Problem description = Each line from the one containing "if s.ftg.running ∧" to the end of the entries is to be repeated exactly, and no other line.

*** Opening of Records to use ***

-- ==== Sys2Proof/Machine/Frame.lean ====
section
/-! DEFINITION. The frame start: what every per-frame block does at it, in one order (R2; log entry 8), with the meanings
of FRAME_START and WAIT_LIMIT_SKIP. -/

namespace Sys2Proof.Machine

/-- The Tile Link Controllers judge the frame just ended, act, and send their headers (R135 to R143). -/
def linksAtFrameStart (s : State) : State := forTiles Config.tileCount stepLinkUnlessDone s

/-- Frame number and show clock advance (R2, R5, R7, R14). -/
def advanceFtg (s : State) : State := s.setFtg (s.ftg.advance s.prof.rate)

/-- A frame start begins: links, frame number and show clock, and the deferral of an attempt left undecided (R80), whose
places go to the writes that wait. -/
def beginFrame (s : State) : State := receiveWaiting (endAttempt (advanceFtg (linksAtFrameStart s)))

/-- The present frame's start has been taken at a WAIT_LIMIT_SKIP; the FRAME_START of that frame is still to come. -/
def markBegun (s : State) : State := s.setFtg { s.ftg with begun := true }

/-- Every entry now in the queue may be attempted in this frame start's run (R78). -/
def markAttemptable (s : State) : State := mapQueue (fun e => { e with attemptable := true }) s

/-- The Cue Scheduler's actions: skips by wait limit, then target fixings (R65, R69, R78). -/
def scheduleAtFrameStart (s : State) : State :=
  fixTargets (skipWaits (s.expiredWaits s.now) s)

/-- The scan contexts are brought up to date, and a WALL_RESET is then no longer recent (R101). -/
def scanAtFrameStart (s : State) : State :=
  let s' := forTiles Config.tileCount scanTile s
  s'.setWindow { s'.window with resetTaken := false }

/-- Cues that reach their visible frame are completed, released scenes leave, a STOP may complete (R92 to R94, R97). -/
def completeAtFrameStart (s : State) : State :=
  completeStop (releaseScenes (s.reaching.foldl completeReaching s))

/-- A frame start up to its refresh: its beginning, the Cue Scheduler, the scan contexts, completions and releases, a
waiting level request, and the engines. -/
def untilRefresh (s : State) : State :=
  prepareEngines
    (retryLevelRequest (completeAtFrameStart (scanAtFrameStart (scheduleAtFrameStart (beginFrame s)))))

/-- One whole frame start. The order of the blocks is the model's where the manual leaves it open (log entry 8): links
with their headers; frame number and clock; the attempt left undecided is deferred (R80) and waiting writes are received;
the Cue Scheduler; the scan contexts; completions and releases; a waiting level request; the engines; the refresh; the run
of attempts, for the entries that stand in the queue then (R57, R78); the poll of the chain's end. -/
def wholeFrameStart (s : State) : State :=
  let s' := takeRefresh (untilRefresh s)
  pollLink (attemptRun (s'.scheduler.queue.length + 1) (markAttemptable s'))

/-- FRAME_START without its outcome and DRY: the whole frame start, unless a WAIT_LIMIT_SKIP has taken it already (log
entry 10). -/
def frameStart (s : State) : State :=
  if s.ftg.running then
    if s.ftg.begun then s.setFtg { s.ftg with begun := false } else wholeFrameStart s
  else s

/-- FRAME_START (R2): the frame number and show clock advance and every per-frame block takes its frame-start actions;
none while the Frame Timing Generator is stopped (R3). -/
def execFrameStart (s : State) : Host.Outcome State Fault Refusal := .next (dryEdge s (frameStart s))

/-- WAIT_LIMIT_SKIP without its outcome and DRY: when the limit of the wait of `record` is met at the coming frame start,
that frame start is taken, whole. It tests every wait once and skips those whose limit is met, this one among them, in
chain order (R69, R73). -/
def waitLimitSkip (record : Nat) (s : State) : State :=
  if s.ftg.running ∧ s.ftg.begun = false ∧ record ∈ (beginFrame s).expiredWaits (s.now + 1) then
    markBegun (wholeFrameStart s)
  else s

/-- WAIT_LIMIT_SKIP: an event wait reaches its limit at a frame start, and is skipped there; the FRAME_START of the same
frame, which follows, finds its frame start taken (R69, log entry 10). -/
def execWaitLimitSkip (record : Nat) (s : State) : Host.Outcome State Fault Refusal :=
  .next (dryEdge s (waitLimitSkip record s))

end Sys2Proof.Machine
end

*** Close of Records to use ***

Response box =
  if s.ftg.running ∧ s.ftg.begun = false ∧ record ∈ (beginFrame s).expiredWaits (s.now + 1) then
    markBegun (wholeFrameStart s)
  else s

/-- WAIT_LIMIT_SKIP: an event wait reaches its limit at a frame start, and is skipped there; the FRAME_START of the same
frame, which follows, finds its frame start taken (R69, log entry 10). -/
def execWaitLimitSkip (record : Nat) (s : State) : Host.Outcome State Fault Refusal :=
  .next (dryEdge s (waitLimitSkip record s))

end Sys2Proof.Machine
end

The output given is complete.